Data Integration Methodology

Guest post by Mónica Arrúe and Gorka Epelde from Vicomtech

In the context of the MIDAS project several datasets from different data sources will be processed. Each of these datasets will have a different structure and the quality of the data may vary from one dataset to another. Because of this, a standard data integration methodology has been defined for all the datasets to be used in MIDAS project. The main purpose of this approach is to upload pre-processed and high-quality data to the MIDAS repository, which is essential within a data-driven decision-making context like that of MIDAS project. The methodology for data integration is described hereafter.

The first step in the data ingestion methodology is that policy site responsible representatives share an initial data dictionary and the source dataset for an initial data load (step 1). In order to have this information described in a standard way for all datasets (to aid data analysts and data visualisation experts work), a document has been created describing the procedure to be followed to describe the datasets and has been applied to each of the datasets (step 2). The purpose of the document is to homogenise the way in which datasets provided by healthcare institutions and other data sources (such as governmental open data) are described to other partners, especially technical partners with limited clinical knowledge. The dataset description document has the following sections:

  • Dataset description

In this section a short description of the contents of the dataset including its initial purpose and context are provided. It also contains information about the structure of the dataset (i.e. tables and the relationship between them), general issues regarding data quality and a list of the used standards, if any.

  • File and “sub-file” description

This section contains a description for each of the dataset tables and a list of the variables contained in each of them.

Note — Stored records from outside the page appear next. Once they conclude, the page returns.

-- ==== Sys2Proof/Machine/Blocks.lean ====
section
/-!
DEFINITION. Register blocks and regions: `xacq`, `xrel`, `rgn` and `rgnend` (R192 to R201).
-/
namespace Sys2Proof.Machine

/-! The outstanding results of a thread (R189, R190). -/

/-- Registers that a result of an access or an engine operation will write. -/
def Acc.targets (a : Acc) : List RegName :=
  match a.dst with
  | .none => []
  | .s r => (List.range (wordsOf a.n)).map fun i => .s (r + i)
  | .v r => (List.range (if a.kind == .ldx then 1 else wordsOf a.n)).map fun i => .v (r + i)

def EngOp.targets (o : EngOp) : List RegName :=
  match o.kind with
  | .gld _ d _ => [.v d]
  | .ardv d _ _ raw _ _ _ => if raw then [.v d, .v (d + 1)] else [.v d]
  | _ => []

/-- Registers with an outstanding variable-latency write (R190). -/
def Thread.outstanding (t : Thread) : List RegName :=
  t.flight.flatMap Acc.targets ++ (t.ops.filter fun o => !o.done).flatMap EngOp.targets

/-- Registers with a pending fixed-latency write (R189). -/
def Thread.pendingNames (t : Thread) : List RegName := t.pending.filterMap fun x => x.w.name

/-- A write to a vector register of the set is pending or outstanding. -/
def Thread.busyIn (t : Thread) (p : Nat → Bool) : Bool :=
  (t.outstanding ++ t.pendingNames).any fun n => match n with
    | .v r => p r
    | _ => false

/-! The pool (R193 to R196). -/

def heldBlocks (t : Thread) : Nat := popc t.xblk.toNat 32 - 1
/-- Free blocks of a core's pool (R193, R463, R464). -/
def freePool (s : State) (core : Nat) : Nat :=
  let c := s.core core
  poolBlocks s core - c.retiredBlks - (c.slots.foldl (fun n e => n + (if isSeq e.2 then 0 else heldBlocks (s.thread e.2))) 0)

/-- Warps of a core blocked in `xacq`, with the block wanted and their order. -/
def blockedXacq (s : State) (core : Nat) : List (Nat × Nat × Nat) :=
  (s.core core).slots.filterMap fun e => match (s.thread e.2).wait with
    | .xacq k o => some (e.2, k, o)
    | _ => none

/-- A block given to a warp reads 0 in every lane (R193). -/
def giveBlock (k : Nat) (t : Thread) : Thread :=
  { t with xblk := t.xblk ||| (1#32 <<< k), v := t.v.filter fun e => e.1 / 128 != k }

/-- Freed blocks go to blocked warps in the order they blocked (R193). -/
def grantPool (core : Nat) : Nat → State → State
  | 0, s => s
  | n + 1, s =>
    if freePool s core = 0 then s
    else
      match (blockedXacq s core).foldl (fun (a : Option (Nat × Nat × Nat)) b => match a with
          | some x => if b.2.2 < x.2.2 then some b else a
          | none => some b) none with
      | none => s
      | some (tid, k, _) => grantPool core n (s.onThread tid fun t => unwait (giveBlock k t))

def grantAll (core : Nat) (s : State) : State := grantPool core 32 s

/-- Block `k` of the issuing warp is free to take (R193). -/
def poolFree (s : State) : Bool := (blockedXacq s s.issue.core).length < freePool s s.issue.core

def execXacq (h : Head) (k : BitVec 4) (s : State) : Host.Outcome State Fault Refusal :=
  plain h (fun s =>
    if s.cur.xblk.getLsbD k.toNat then s
    else if poolFree s then s.onCur (giveBlock k.toNat)
    else
      let r := s.fresh
      r.2.onCur fun t => { t with wait := .xacq k.toNat r.1, since := s.time }) s

def execXacqTry (h : Head) (d : SReg) (k : BitVec 4) (s : State) : Host.Outcome State Fault Refusal :=
  plain h (fun s =>
    if s.cur.xblk.getLsbD k.toNat then giveS d 1 s
    else if poolFree s then giveS d 0 (s.onCur (giveBlock k.toNat))
    else giveS d 0xFFFFFFFF s) s

/-- The ranges of a working-set word: start and length (R197). -/
def rangesOf (w : W64) : List (Nat × Nat) :=
  (List.range 4).map fun i => (w.toNat / 2 ^ (16 * i) % 2 ^ 11, w.toNat / 2 ^ (16 * i + 11) % 2 ^ 5)

/-- A working-set word without the registers of a block: a range reaches over at most two blocks (R194, R197). -/
def trimWord (k : Nat) (w : W64) : W64 :=
  BitVec.ofNat 64 ((rangesOf w).zipIdx.foldl (fun n r =>
    let keep := (List.range r.1.2).filter fun i => (r.1.1 + i) / 128 != k
    n + 2 ^ (16 * r.2) * (match keep with
      | [] => 0
      | i :: _ => r.1.1 + i + 2 ^ 11 * keep.length)) 0)

/-- A block returned: its registers leave an open working set without write-back, and its contents are lost (R194). -/
def dropBlock (k : Nat) (t : Thread) : Thread :=
  { t with xblk := t.xblk &&& ~~~(1#32 <<< k)
           region := t.region.map (trimWord k)
           v := t.v.filter fun e => e.1 / 128 != k
           stage := t.stage.filter fun e => e.1 / 128 != k
           written := t.written.filter fun r => r / 128 != k }

def execXrel (h : Head) (k : BitVec 4) (s : State) : Host.Outcome State Fault Refusal :=
  uniform h (fun s =>
    if !s.cur.xblk.getLsbD k.toNat then advance h s
    else if s.cur.busyIn (fun r => r / 128 == k.toNat) then stall s
    else grantAll s.issue.core ((advance h s).onCur (dropBlock k.toNat))) s

/-! Regions (R197 to R201). -/

def setOf (w : W64) : List Nat := (rangesOf w).flatMap fun r => (List.range r.2).map (r.1 + ·)
def setOk (w : W64) : Bool :=
  (rangesOf w).all (fun r => if r.2 = 0 then r.1 == 0 else r.1 + r.2 ≤ 2048) && (setOf w).length ≤ 64 &&
  decide (setOf w).Nodup

/-- The written registers return to the main file and the region closes (R199, R201). -/
def closeRegion (t : Thread) : Thread :=
  match t.region with
  | none => t
  | some _ =>
    { t with v := t.written.foldl (fun v r => tputD zeroRow v r (tget zeroRow t.stage r)) t.v
             region := none, stage := [], written := [] }

/-- The set is copied to the staging buffer, each register clean (R198); unheld registers are left out. -/
def openRegion (w : W64) (t : Thread) : Thread :=
  { t with region := some w, written := []
           stage := ((setOf w).filter t.held).foldl (fun m r => tput m r (t.vmain r)) [] }

def ceil8 (n : Nat) : Nat := (n + 7) / 8

/-- A close may not be made while a write to a working-set register is pending (R199). -/
def closeBusy (t : Thread) : Bool := t.region.isSome && t.busyIn fun r => thas t.stage r
def closeCost (t : Thread) : Nat := if t.region.isSome then 2 + ceil8 t.written.length else 0

/-- The lowest unheld register of a list (R192). -/
def lowestUnheld (t : Thread) (rs : List Nat) : Option Nat :=
  (rs.filter fun r => !t.held r).foldl (fun a r => some (match a with
    | some x => min x r
    | none => r)) none

def execRgn (h : Head) (w : W64) (s : State) : Host.Outcome State Fault Refusal :=
  uniform h (fun s =>
    let t := s.cur
    if !setOk w then faultAll h Cause.reservedField 0 false s
    else match lowestUnheld t (setOf w) with
      | some r => faultAll h Cause.regUnheld (BitVec.ofNat 64 r) false s
      | none =>
        if closeBusy t || t.busyIn (setOf w).contains then stall s
        else holdIssue (2 + ceil8 (setOf w).length + closeCost t) ((advance h s).onCur fun t => openRegion w (closeRegion t))) s

def execRgnend (h : Head) (s : State) : Host.Outcome State Fault Refusal :=
  uniform h (fun s =>
    let t := s.cur
    if t.region.isNone then advance h s
    else if closeBusy t then stall s
    else holdIssue (closeCost t) ((advance h s).onCur closeRegion)) s

end Sys2Proof.Machine
end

Besides this, if any pre-processing of the data has been performed is should be indicated here.

  • Variable/column description

For each of the variables the following information is provided:

  • Name of the variable
  • Short description of the variable
  • Type of data values (i.e. integer, float, boolean…)
  • Units of the data
  • Format of the variable / Link to categories table / Specific Coding Standard
  • Pre-processing description
  • Link if it’s a variable to link to another table

In this phase it’s necessary to work together with the policy site representatives and check the initially uploaded data from the data repositories with the aim of clarifying any queries with the dataset.

Once the data is uploaded to the repository and the dataset description is made, data pre-processing is carried out using the TAQIH (Tabular data Quality assessment and Improvement, in the context of Health data) tool (step 3). The main objective of this step is to improve the data quality and to fit it to the defined data description. The next step is to carry out a data quality assessment and to improve it using the TAQIH tool (step 4). This step is done in collaboration with data owners and analysis experts. Finally, this pre-processed and high-quality data is reloaded to the data repository (step 5).

In addition to the dataset description carried out in step 2 of the data integration process, these datasets are going to be described with the ISAACUS GSIM-based metadata model developed in Finland. The objective of describing the MIDAS datasets according to this metadata model is to have all the datasets described by this standard and correctly labelled in order to make them computer processable and to facilitate the identification of harmonisable attributes and the subsequent harmonisation of the datasets. The ISAACUS web application has been translated to English as it was only in Finnish and dataset descriptions are being moved to this tool.